If people don't like the _Helicopter _quartet because of the noise it makes, that's fine. It's just that that says nothing about the music, only the individual listener's response to it.

If people don't like it because they don't understand how it's put together, then to criticise it or the composer because of that is just intellectually moribund. The answer is to find out how it's constructed and then assess it. If people don't want to make the effort, that's fine, too, but again it says nothing about the music.

Anyone who has read an analysis (or made their own) of the piece - even at a simple level - and then wishes to criticise it is on firmer ground.

I've already made my case (briefly) for Stockhausen here: http://www.talkclassical.com/17758-stockhausen-real-composer-put-2.html. I pointed out that, between 1950 and 1964, each of the 23 works he wrote in that period is, axiomatically, completely different from all the others (and every other piece of music ever composed). That makes it hard to assess the quality of the composer because you have to know most of the works well. It's not like hearing half a dozen Mozart piano concertos in the K400s and being able to make a reasonably accurate assessment of the whole canon, and being able to make inferences about Mozart's concertante style in general, his approach to the orchestra, his approach to the piano, and so on. An understanding of _Kontra-punkte_, say, ain't going to help you with _Gruppen _or _Kontakte_. Of course, as a listener, you don't need to know any of this, you only need to surrender to the hedonistic pleasure of the music.

Between 1964 and the start of _Licht _in 1977, there are many further unique works, though a bit of repetition creeps in: eg, _Telemusik _is a dry run for _Hymnen_, _Sternklang _is a vast extension of _Stimmung _and so on.

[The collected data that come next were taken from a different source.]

theorem mem_deadOr {α : Type} {d : Device} {x : α} {o : Option Device} {r : Device × α}
    (ho : ∀ e, o = some e → e.delay = d.delay ∧ e.ccMem = d.ccMem) (hr : r.1.delay = d.delay ∧ r.1.ccMem = d.ccMem) :
    (deadOr o x r).1.delay = d.delay ∧ (deadOr o x r).1.ccMem = d.ccMem := by
  cases o with
  | none => exact hr
  | some e => exact ho e rfl

@[simp] theorem mem_delayTagRead (d : Device) (q : Req) (a len : Nat) :
    (delayTagRead d q a len).1.delay = d.delay ∧ (delayTagRead d q a len).1.ccMem = d.ccMem := by
  unfold delayTagRead
  exact mem_deadOr (fun e h => mem_hostDelayBlocked h) ⟨foldl_fst_delay _ (fun r i => (mem_tagByteRead q a r i).1) _ _,
    foldl_fst_ccMem _ (fun r i => (mem_tagByteRead q a r i).2) _ _⟩

theorem mem_deadAccess {d e : Device} {q : Req} {a : Nat} (h : deadAccess d q a = some e) :
    e.delay = d.delay ∧ e.ccMem = d.ccMem := by
  unfold deadAccess at h
  split at h
  · cases h
    exact mem_absentAccess _ _ _ _
  · split at h
    · exact mem_hostDelayBlocked h
    · cases h

theorem intWord_fst (r : Device × Nat) : (intWord r).1 = r.1 := rfl

@[simp] theorem mem_readWord (d : Device) (q : Req) (a len : Nat) :
    (readWord d q a len).1.delay = d.delay ∧ (readWord d q a len).1.ccMem = d.ccMem := by
  unfold readWord
  dsimp only
  split
  · simp
  · split
    · rw [intWord_fst]
      exact mem_delayTagRead _ _ _ _
    · simp
    · split <;> simp
    · simp
    · rw [intWord_fst]
      simp
    · simp
    · simp
    · simp
    · exact mem_deadOr (fun e h => mem_hostDelayBlocked h) (mem_hostParity _ _ _)

@[simp] theorem mem_both (f g : Device → Device) (d : Device)
    (hf : ∀ d, (f d).delay = d.delay ∧ (f d).ccMem = d.ccMem) (hg : ∀ d, (g d).delay = d.delay ∧ (g d).ccMem = d.ccMem) :
    (both f g d).delay = d.delay ∧ (both f g d).ccMem = d.ccMem := by
  unfold both
  simp [hf, hg]

@[simp] theorem mem_hspiBegin (d : Device) :
    (hspiBegin d).delay = d.delay ∧ (hspiBegin d).ccMem = d.ccMem := by
  unfold hspiBegin
  simp

@[simp] theorem mem_hspiReject (d : Device) (code : Nat) (bits : Nat) (addr : Word) (write : Bool) :
    (hspiReject d code bits addr write).delay = d.delay ∧ (hspiReject d code bits addr write).ccMem = d.ccMem := by
  unfold hspiReject
  simp

@[simp] theorem mem_hspiLate (d : Device) (k : Nat) :
    (hspiLate d k).delay = d.delay ∧ (hspiLate d k).ccMem = d.ccMem := by
  unfold hspiLate
  simp

@[simp] theorem mem_hspiWrite (d : Device) (bits : Nat) (addr : Word) (ws : List Word) :
    (hspiWrite d bits addr ws).delay = d.delay ∧ (hspiWrite d bits addr ws).ccMem = d.ccMem := by
  unfold hspiWrite
  dsimp only
  (repeat' split) <;> simp

@[simp] theorem mem_hspiQread (d : Device) (bits : Nat) (addr : Word) :
    (hspiQread d bits addr).delay = d.delay ∧ (hspiQread d bits addr).ccMem = d.ccMem := by
  unfold hspiQread
  dsimp only
  (repeat' split) <;> simp

@[simp] theorem mem_hspiStatus (d : Device) (bits : Nat) (addr : Word) :
    (hspiStatus d bits addr).delay = d.delay ∧ (hspiStatus d bits addr).ccMem = d.ccMem := by
  unfold hspiStatus
  simp

@[simp] theorem mem_hspiFetch (d : Device) (bits : Nat) (addr : Word) :
    (hspiFetch d bits addr).delay = d.delay ∧ (hspiFetch d bits addr).ccMem = d.ccMem := by
  unfold hspiFetch
  simp

@[simp] theorem mem_hspiReserved (d : Device) (bits : Nat) (addr : Word) :
    (hspiReserved d bits addr).delay = d.delay ∧ (hspiReserved d bits addr).ccMem = d.ccMem := by
  unfold hspiReserved
  simp

@[simp] theorem mem_pcieUr (d : Device) :
    (pcieUr d).delay = d.delay ∧ (pcieUr d).ccMem = d.ccMem := by
  unfold pcieUr
  simp

@[simp] theorem mem_pcieRequest (d : Device) (a : Nat) (f : Device → Device)
    (h : ∀ d, (f d).delay = d.delay ∧ (f d).ccMem = d.ccMem) :
    (pcieRequest d a f).delay = d.delay ∧ (pcieRequest d a f).ccMem = d.ccMem := by
  unfold pcieRequest
  simp [h]

@[simp] theorem mem_pcieUnsupported (d : Device) :
    (pcieUnsupported d).delay = d.delay ∧ (pcieUnsupported d).ccMem = d.ccMem := by
  unfold pcieUnsupported
  simp

@[simp] theorem mem_pciePoisoned (d : Device) :
    (pciePoisoned d).delay = d.delay ∧ (pciePoisoned d).ccMem = d.ccMem := by
  unfold pciePoisoned
  simp

@[simp] theorem mem_pcieLink (d : Device) (up : Bool) (speed : BitVec 2) (width : BitVec 2) (pstate : BitVec 2) :
    (pcieLink d up speed width pstate).delay = d.delay ∧ (pcieLink d up speed width pstate).ccMem = d.ccMem := by
  unfold pcieLink
  simp

@[simp] theorem mem_pcieConfigRead (d : Device) (o : Nat) :
    (pcieConfigRead d o).delay = d.delay ∧ (pcieConfigRead d o).ccMem = d.ccMem := mem_fresh d

@[simp] theorem mem_pcieConfig (d : Device) (c : PcieCfg) :
    (pcieConfig d c).delay = d.delay ∧ (pcieConfig d c).ccMem = d.ccMem := by
  unfold pcieConfig
  dsimp only
  (repeat' split) <;> simp

@[simp] theorem mem_perstFall (d : Device) :
    (perstFall d).delay = d.delay ∧ (perstFall d).ccMem = d.ccMem := by
  unfold perstFall
  simp

@[simp] theorem mem_perstRise (d : Device) :
    (perstRise d).delay = d.delay ∧ (perstRise d).ccMem = d.ccMem := by
  unfold perstRise
  simp

@[simp] theorem mem_gpioChange (d : Device) (k : Fin 32) (b : Bool) :
    (gpioChange d k b).delay = d.delay ∧ (gpioChange d k b).ccMem = d.ccMem := by
  unfold gpioChange
  simp

@[simp] theorem mem_alu2 (i : Issue) (ok : Bool) (rule : KindRule) (gd : GReg) (ga : GReg) (b : Src) (f : Int → Int → Narrowed) (d : Device) :
    (alu2 i ok rule gd ga b f d).delay = d.delay ∧ (alu2 i ok rule gd ga b f d).ccMem = d.ccMem := by
  unfold alu2
  simp

@[simp] theorem mem_alu1 (i : Issue) (ok : Bool) (gd : GReg) (ga : GReg) (f : Int → Narrowed) (d : Device) :
    (alu1 i ok gd ga f d).delay = d.delay ∧ (alu1 i ok gd ga f d).ccMem = d.ccMem := by
  unfold alu1
  simp

@[simp] theorem mem_aluCmp (i : Issue) (ok : Bool) (gd : GReg) (ga : GReg) (b : Src) (f : Int → Int → Bool) (d : Device) :
    (aluCmp i ok gd ga b f d).delay = d.delay ∧ (aluCmp i ok gd ga b f d).ccMem = d.ccMem := by
  unfold aluCmp
  simp

@[simp] theorem mem_aluBits (i : Issue) (ok : Bool) (gd : GReg) (ga : GReg) (gb : GReg) (f : Word → Word → Word) (d : Device) :
    (aluBits i ok gd ga gb f d).delay = d.delay ∧ (aluBits i ok gd ga gb f d).ccMem = d.ccMem := by
  unfold aluBits
  simp

@[simp] theorem mem_aluShift (i : Issue) (gd : GReg) (ga : GReg) (k : Count) (f : Word → Int → Narrowed) (d : Device) :
    (aluShift i gd ga k f d).delay = d.delay ∧ (aluShift i gd ga k f d).ccMem = d.ccMem := by
  unfold aluShift
  simp

@[simp] theorem mem_startDiv (i : Issue) (frac : Bool) (s : Bool) (gd : GReg) (ga : GReg) (gb : GReg) (d : Device) :
    (startDiv i frac s gd ga gb d).delay = d.delay ∧ (startDiv i frac s gd ga gb d).ccMem = d.ccMem := by
  unfold startDiv
  simp

@[simp] theorem mem_accumOp (i : Issue) (qd : Fin 4) (qa : Fin 4) (qb : Fin 4) (f : Int → Int → Narrowed) (d : Device) :
    (accumOp i qd qa qb f d).delay = d.delay ∧ (accumOp i qd qa qb f d).ccMem = d.ccMem := by
  unfold accumOp
  simp

@[simp] theorem mem_accumShift (i : Issue) (qd : Fin 4) (qa : Fin 4) (f : Int → Narrowed) (d : Device) :
    (accumShift i qd qa f d).delay = d.delay ∧ (accumShift i qd qa f d).ccMem = d.ccMem := by
  unfold accumShift
  simp

@[simp] theorem mem_putTeamBit (d : Device) (n : Fin 68) (b : Nat) (v : Bool) :
    (putTeamBit d n b v).delay = d.delay ∧ (putTeamBit d n b v).ccMem = d.ccMem := by
  unfold putTeamBit
  simp

@[simp] theorem mem_writeBit (d : Device) (i : Issue) (b : Nat) (v : Bool) :
    (writeBit d i b v).delay = d.delay ∧ (writeBit d i b v).ccMem = d.ccMem := by
  unfold writeBit
  dsimp only
  (repeat' split) <;> simp
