theorem routeArm_staged (h : d.rtStage[k] ≠ []) : routeArm d k = { d with
    rtArmed := d.rtArmed.set k (some ⟨targetOf d k (getB d F.ROUTE_CTL.NEXT) (getF d F.ROUTE_APPLYKO.KICKOFF), d.rtStage[k]⟩)
    rtStage := d.rtStage.set k [] } := if_neg h

/-- R247: the indexed entry of an engine that the part has takes a source that is legal for it, or no bypass. -/
theorem bypWrite_taken (hi : getF d F.ROUTE_BYPIDX.ENTRY = i) (he : i / 64 < engCount d)
    (hs : v % 2 ^ 16 = 0x8000 ∨ v % 2 ^ 16 = 0x8001 ∨
      (v % 2 ^ 16 < 0x8000 ∧ routeLegal d (rgnDomain d (i / 64)) i (v % 2 ^ 16) = true)) :
    bypWrite d q v = bypIndexNext { d with bypSel := sparsePut (fun _ => 0x8000) d.bypSel i (v % 2 ^ 16) } := by
  have hlegal : ¬ (v % 2 ^ 16 < 0x8000 ∧ ¬ routeLegal d (rgnDomain d (i / 64)) i (v % 2 ^ 16) = true) := by
    rintro ⟨hlt, hill⟩
    obtain h | h | ⟨-, h⟩ := hs
    · omega
    · omega
    · exact hill h
  unfold bypWrite
  simp only [hi]
  rw [if_neg (Nat.not_le.2 he), if_neg (by omega), if_neg hlegal]

end

/-! ### The generators (R249, R250) -/

section
variable {d : Device} {q : Req} {r : RegRow} {addr v : Nat}

theorem applyWide_GEN_SINE (g : Fin 16) : applyWide d q (Adr.GEN_SINE g.val) addr r v = sineWrite d g.val v := by
  have hg : (Adr.GEN_SINE g.val - 0x1C050000) % 0x80 / 8 = g.val := by unfold Adr.GEN_SINE; omega
  simp only [applyWide, block_GEN_SINE, hg]
  rw [if_neg (by unfold Adr.GEN_SINE Adr.ROUTE_CONST; omega), if_neg (by unfold Adr.GEN_SINE; omega),
    if_pos (by unfold Adr.GEN_SINE; omega)]

theorem applyWide_GEN_NOISE (g : Fin 16) : applyWide d q (Adr.GEN_NOISE g.val) addr r v = noiseWrite d g.val v := by
  have hg : (Adr.GEN_NOISE g.val - 0x1C050000) % 0x80 / 8 = g.val := by unfold Adr.GEN_NOISE; omega
  simp only [applyWide, block_GEN_NOISE, hg]
  rw [if_neg (by unfold Adr.GEN_NOISE Adr.ROUTE_CONST; omega), if_pos (by unfold Adr.GEN_NOISE; omega)]

end

/-! ### The mix units (R253) -/

section
variable {d : Device} {q : Req} {r : RegRow} {m : Fin 16} {addr v : Nat}

theorem applyReg_MIX_CTL (d : Device) (q : Req) (r : RegRow) (m : Fin 16) (v : Word) :
    applyReg d q (Adr.MIX_CTL m.val) r v = mixCtl d q m v.toNat := by
  have ho : Adr.MIX_CTL m.val % 0x10000 = 0x1000 * m.val := by unfold Adr.MIX_CTL; omega
  have hm : (⟨0x1000 * m.val / 0x1000 % 16, by omega⟩ : Fin 16) = m := Fin.ext (by dsimp only; omega)
  simp only [applyReg, block_MIX_CTL, mixApplyReg, ho, hm]
  rw [if_pos (by omega)]

theorem applyWide_MIX_XPCMD (m : Fin 16) : applyWide d q (Adr.MIX_XPCMD m.val) addr r v = xpCommand d q addr m v := by
  have hm : (⟨(Adr.MIX_XPCMD m.val - 0x1C060000) / 0x1000 % 16, by omega⟩ : Fin 16) = m :=
    Fin.ext (by unfold Adr.MIX_XPCMD; dsimp only; omega)
  simp only [applyWide, block_MIX_XPCMD, hm]
  rw [if_pos (by unfold Adr.MIX_XPCMD; omega)]

/-- R253: a command for a crosspoint that the unit has is staged behind the others, while the list has room. -/
theorem xpCommand_stages (hi : v % 2 ^ 8 < mixNin d m) (ho : v / 2 ^ 8 % 2 ^ 6 < mixNout d m)
    (hn : (mixUnit d m).staged.length < 1024) :
    xpCommand d q addr m v = setMix d m { mixUnit d m with
      staged := (mixUnit d m).staged ++
        [⟨v % 2 ^ 8, v / 2 ^ 8 % 2 ^ 6, (BitVec.ofNat 32 (v / 2 ^ 32)).toInt, v / 2 ^ 14 % 4⟩] } := by
  unfold xpCommand
  dsimp only
  rw [if_neg (by omega), if_neg (Nat.not_le.2 hn)]

theorem mixUnit_setMix_same (d : Device) (m : Fin 16) (x : MixUnit) : mixUnit (setMix d m x) m = x := by
  simp [mixUnit, setMix]

/-- R253: DISCARD empties the unit's staged list. -/
theorem mixCtlTaken_discard (h : v / 4 % 2 = 1) : mixCtlTaken d m v =
    setMix (setF d (F.MIX_CTL.NEXT m.val) (v / 2)) m
      { mixUnit (setF d (F.MIX_CTL.NEXT m.val) (v / 2)) m with staged := [] } := if_pos h

theorem staged_mixCtlTaken_discard (h : v / 4 % 2 = 1) : (mixUnit (mixCtlTaken d m v) m).staged = [] := by
  rw [mixCtlTaken_discard h, mixUnit_setMix_same]

theorem mixCtl_noGo (hg : v % 2 = 0) : mixCtl d q m v = mixCtlTaken d m v := if_pos hg

/-- R253: GO arms what is staged, where no list of the unit is armed; a list that is still staged has met no DISCARD. -/
theorem mixCtl_arms (hg : v % 2 = 1) (hc : domConfigured d (mixDom d m) = true) (hs : (mixUnit (mixCtlTaken d m v) m).staged ≠ [])
    (ha : (mixUnit (mixCtlTaken d m v) m).armed = none) : mixCtl d q m v = mixArm (mixCtlTaken d m v) m := by
  have hd : ¬ v / 4 % 2 = 1 := fun h => hs (staged_mixCtlTaken_discard h)
  unfold mixCtl
  dsimp only
  rw [if_neg (by omega), if_neg (by simp [hc]), if_neg hd, if_neg (by simp [ha])]

theorem mixArm_staged (h : (mixUnit d m).staged ≠ []) : mixArm d m = setMix d m { mixUnit d m with
    armed := some (targetOf d (mixDom d m) (getB d (F.MIX_CTL.NEXT m.val)) (getF d (F.MIX_APPLYKO.KICKOFF m.val)),
      (mixUnit d m).staged)
    staged := [] } := if_neg h

end

/-! ### The ports and the Guard (R270, R287 to R291) -/

section
variable {d : Device} {q : Req} {r : RegRow} {v : Word}

theorem applyReg_SAP_CTL (n : Fin 32) (hv : v.getLsbD 0 = true) : applyReg d q (Adr.SAP_CTL n.val) r v = sapUnmute d n := by
  have hn : (⟨(Adr.SAP_CTL n.val - 0x1C090000) / 0x800 % 32, by omega⟩ : Fin 32) = n :=
    Fin.ext (by unfold Adr.SAP_CTL; dsimp only; omega)
  simp only [applyReg, block_SAP_CTL, hn, hv, if_true]
  rw [if_pos (by unfold Adr.SAP_CTL; omega)]

theorem applyReg_GUARD_CEIL (c : Fin 1024) :
    applyReg d q (Adr.GUARD_CEIL c.val) r v = guardRtWrite d q (Adr.GUARD_CEIL c.val) v.toNat := by
  simp only [applyReg, block_GUARD_CEIL]
  unfold guardApply
  rw [if_neg (by unfold Adr.GUARD_CEIL Adr.GUARD_CTL; omega), if_pos (by unfold Adr.GUARD_CEIL; omega)]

For those people who just want to use Stockhausen as a whipping boy (and there are some on TC) - just go ahead. It says nothing about the composer.

For those who are genuinely bemused by the composer, but have an open mind, I would *not *suggest the _Helicopter _quartet - or _Gruppen_. Bearing in mind what is actually available easily, I suggest choosing _Kontakte_. There is a fine performance by Jonny Axelsson and Fredrik Ullen on Caprice CAP21642. In this work for piano, percussion and electronic music, Stockhausen extends the range of timbres available from a piano and a large battery of percussion instruments into the electronic realm. It is essentially a duet for electronics and humans (and the electronic component is a satisfying stand-alone work). If you hear it as a work about sounds, sound quality and timbre, and if you think of it as that duet, you'll get it with half a dozen listenings.

Have I answered the question?


----------



## Jeremy Marchant (Mar 11, 2010)

martijn said:


> ...The best proof is that it largely has remained unsuccesfull and can stand no comparison to the system of tonality that lasted for centuries.


Far from being a proof, that is just an opinion. As Mr Wikipedia would say, "citation needed". Please make your case.


----------



## violadude (May 2, 2011)

I love it. I have not studied it or anything as it seems Jeremy has. But I think the sound of the helicopters gives a power and a certain depth in its own right to the sound of the string quartet.


----------



## sah (Feb 28, 2012)

Same answer that <violadude>.
However, I don't think it's one of my favorites pieces.


----------



## ComposerOfAvantGarde (Dec 2, 2011)

I love it, but it isn't my favourite excerpt from Licht. What _has_ to happen is for an opera company to perform the entire cycle one opera a night from Monday through to Sunday.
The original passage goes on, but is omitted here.